GOAL OF THE EXERCISE>
Of the lines in the data below, write out exactly those from the one holding "end Sys2Proof.Machine" through the one holding "dt := 1, st", both included.
────────
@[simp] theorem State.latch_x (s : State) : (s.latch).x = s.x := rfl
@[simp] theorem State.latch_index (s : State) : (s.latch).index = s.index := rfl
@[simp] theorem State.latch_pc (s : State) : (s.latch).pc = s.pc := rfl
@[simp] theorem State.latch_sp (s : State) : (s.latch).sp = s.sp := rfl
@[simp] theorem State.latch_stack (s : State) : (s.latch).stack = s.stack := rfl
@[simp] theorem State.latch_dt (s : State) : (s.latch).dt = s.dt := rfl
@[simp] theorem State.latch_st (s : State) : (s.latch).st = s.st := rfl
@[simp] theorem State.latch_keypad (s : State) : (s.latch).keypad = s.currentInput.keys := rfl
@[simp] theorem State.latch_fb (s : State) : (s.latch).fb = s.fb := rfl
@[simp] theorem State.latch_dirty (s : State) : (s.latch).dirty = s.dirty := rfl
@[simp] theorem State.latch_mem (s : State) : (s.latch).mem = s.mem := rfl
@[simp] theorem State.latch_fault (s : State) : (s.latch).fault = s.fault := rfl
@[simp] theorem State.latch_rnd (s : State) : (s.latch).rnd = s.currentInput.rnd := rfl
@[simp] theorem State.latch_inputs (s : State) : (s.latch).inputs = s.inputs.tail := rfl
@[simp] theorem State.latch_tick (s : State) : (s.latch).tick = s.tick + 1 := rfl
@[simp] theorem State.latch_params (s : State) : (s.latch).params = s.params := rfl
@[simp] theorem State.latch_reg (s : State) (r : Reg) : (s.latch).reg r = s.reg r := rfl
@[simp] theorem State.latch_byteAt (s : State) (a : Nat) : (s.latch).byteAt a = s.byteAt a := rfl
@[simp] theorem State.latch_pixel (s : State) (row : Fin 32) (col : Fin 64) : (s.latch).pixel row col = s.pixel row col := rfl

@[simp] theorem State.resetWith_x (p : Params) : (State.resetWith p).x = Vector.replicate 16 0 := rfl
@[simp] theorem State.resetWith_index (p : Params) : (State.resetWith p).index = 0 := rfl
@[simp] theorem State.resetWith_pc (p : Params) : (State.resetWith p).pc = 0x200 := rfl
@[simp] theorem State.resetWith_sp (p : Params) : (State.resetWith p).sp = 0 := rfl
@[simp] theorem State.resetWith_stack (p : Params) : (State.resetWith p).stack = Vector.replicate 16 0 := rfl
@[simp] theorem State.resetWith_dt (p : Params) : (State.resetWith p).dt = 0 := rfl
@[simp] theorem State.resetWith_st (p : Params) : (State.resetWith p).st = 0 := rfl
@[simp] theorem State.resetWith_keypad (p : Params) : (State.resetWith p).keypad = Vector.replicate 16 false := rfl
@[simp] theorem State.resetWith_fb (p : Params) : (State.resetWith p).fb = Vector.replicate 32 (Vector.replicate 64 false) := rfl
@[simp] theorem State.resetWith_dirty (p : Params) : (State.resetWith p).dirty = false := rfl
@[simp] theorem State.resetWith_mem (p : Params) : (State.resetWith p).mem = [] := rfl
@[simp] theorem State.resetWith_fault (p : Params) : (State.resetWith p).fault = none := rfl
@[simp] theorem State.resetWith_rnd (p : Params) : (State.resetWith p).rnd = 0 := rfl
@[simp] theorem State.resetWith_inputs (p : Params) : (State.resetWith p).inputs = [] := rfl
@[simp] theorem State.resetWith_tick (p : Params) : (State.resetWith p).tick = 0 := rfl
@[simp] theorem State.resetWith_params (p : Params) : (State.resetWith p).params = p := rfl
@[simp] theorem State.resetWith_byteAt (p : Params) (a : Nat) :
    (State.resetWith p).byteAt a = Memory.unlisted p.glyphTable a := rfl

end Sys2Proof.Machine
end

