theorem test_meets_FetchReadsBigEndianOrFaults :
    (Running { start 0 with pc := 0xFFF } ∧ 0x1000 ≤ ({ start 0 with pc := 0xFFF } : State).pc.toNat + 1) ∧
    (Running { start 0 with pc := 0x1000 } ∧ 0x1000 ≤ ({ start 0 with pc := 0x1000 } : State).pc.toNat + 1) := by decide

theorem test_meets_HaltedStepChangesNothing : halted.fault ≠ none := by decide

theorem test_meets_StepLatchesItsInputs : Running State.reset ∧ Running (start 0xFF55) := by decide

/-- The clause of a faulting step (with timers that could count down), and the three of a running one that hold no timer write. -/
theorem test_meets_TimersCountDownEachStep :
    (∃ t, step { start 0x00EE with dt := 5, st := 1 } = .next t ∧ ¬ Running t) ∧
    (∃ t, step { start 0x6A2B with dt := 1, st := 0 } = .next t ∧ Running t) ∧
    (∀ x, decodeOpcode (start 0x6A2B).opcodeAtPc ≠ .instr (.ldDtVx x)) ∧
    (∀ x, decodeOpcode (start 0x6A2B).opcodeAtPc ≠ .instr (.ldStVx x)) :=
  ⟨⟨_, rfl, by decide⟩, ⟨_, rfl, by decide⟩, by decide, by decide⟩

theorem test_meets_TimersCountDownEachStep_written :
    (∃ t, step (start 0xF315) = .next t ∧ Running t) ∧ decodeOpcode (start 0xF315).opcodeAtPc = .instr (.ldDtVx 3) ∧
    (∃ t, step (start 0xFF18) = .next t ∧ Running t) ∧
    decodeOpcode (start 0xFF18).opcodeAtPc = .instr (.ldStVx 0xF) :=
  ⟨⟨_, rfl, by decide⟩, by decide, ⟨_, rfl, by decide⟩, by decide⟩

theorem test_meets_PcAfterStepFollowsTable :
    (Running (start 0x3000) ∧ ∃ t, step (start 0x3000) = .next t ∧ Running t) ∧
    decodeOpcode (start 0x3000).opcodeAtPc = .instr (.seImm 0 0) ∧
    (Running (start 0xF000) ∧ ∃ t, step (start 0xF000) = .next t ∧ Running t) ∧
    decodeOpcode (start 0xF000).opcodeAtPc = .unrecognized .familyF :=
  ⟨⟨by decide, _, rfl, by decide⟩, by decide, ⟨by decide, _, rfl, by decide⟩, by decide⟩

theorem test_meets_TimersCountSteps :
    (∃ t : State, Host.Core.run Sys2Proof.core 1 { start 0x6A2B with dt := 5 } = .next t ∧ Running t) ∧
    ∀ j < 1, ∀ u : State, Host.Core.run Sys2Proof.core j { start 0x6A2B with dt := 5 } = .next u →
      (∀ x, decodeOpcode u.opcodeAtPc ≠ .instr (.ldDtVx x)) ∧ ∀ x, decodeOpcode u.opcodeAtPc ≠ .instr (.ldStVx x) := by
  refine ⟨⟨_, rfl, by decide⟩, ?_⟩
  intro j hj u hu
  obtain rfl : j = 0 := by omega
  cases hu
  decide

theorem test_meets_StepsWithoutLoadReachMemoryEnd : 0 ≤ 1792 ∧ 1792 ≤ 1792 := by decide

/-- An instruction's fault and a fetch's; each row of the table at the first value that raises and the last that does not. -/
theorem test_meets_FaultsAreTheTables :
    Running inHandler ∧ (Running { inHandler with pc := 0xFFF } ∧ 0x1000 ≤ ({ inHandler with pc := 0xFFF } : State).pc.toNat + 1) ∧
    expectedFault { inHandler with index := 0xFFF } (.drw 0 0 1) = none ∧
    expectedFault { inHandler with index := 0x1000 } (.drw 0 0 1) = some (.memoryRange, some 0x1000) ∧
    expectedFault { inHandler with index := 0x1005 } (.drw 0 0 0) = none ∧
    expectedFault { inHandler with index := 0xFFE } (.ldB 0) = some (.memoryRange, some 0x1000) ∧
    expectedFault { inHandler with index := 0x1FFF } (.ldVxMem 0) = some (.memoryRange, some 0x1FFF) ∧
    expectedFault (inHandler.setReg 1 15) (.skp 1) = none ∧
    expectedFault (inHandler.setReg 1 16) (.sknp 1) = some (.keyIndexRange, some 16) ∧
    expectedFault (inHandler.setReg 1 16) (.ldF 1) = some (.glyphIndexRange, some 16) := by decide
────────
RESULT FOR THIS EXERCISE>
end Sys2Proof.Machine
end

theorem test_meets_FetchReadsBigEndianOrFaults :
    (Running { start 0 with pc := 0xFFF } ∧ 0x1000 ≤ ({ start 0 with pc := 0xFFF } : State).pc.toNat + 1) ∧
    (Running { start 0 with pc := 0x1000 } ∧ 0x1000 ≤ ({ start 0 with pc := 0x1000 } : State).pc.toNat + 1) := by decide

theorem test_meets_HaltedStepChangesNothing : halted.fault ≠ none := by decide

theorem test_meets_StepLatchesItsInputs : Running State.reset ∧ Running (start 0xFF55) := by decide

/-- The clause of a faulting step (with timers that could count down), and the three of a running one that hold no timer write. -/
theorem test_meets_TimersCountDownEachStep :
    (∃ t, step { start 0x00EE with dt := 5, st := 1 } = .next t ∧ ¬ Running t) ∧
    (∃ t, step { start 0x6A2B with dt := 1, st := 0 } = .next t ∧ Running t) ∧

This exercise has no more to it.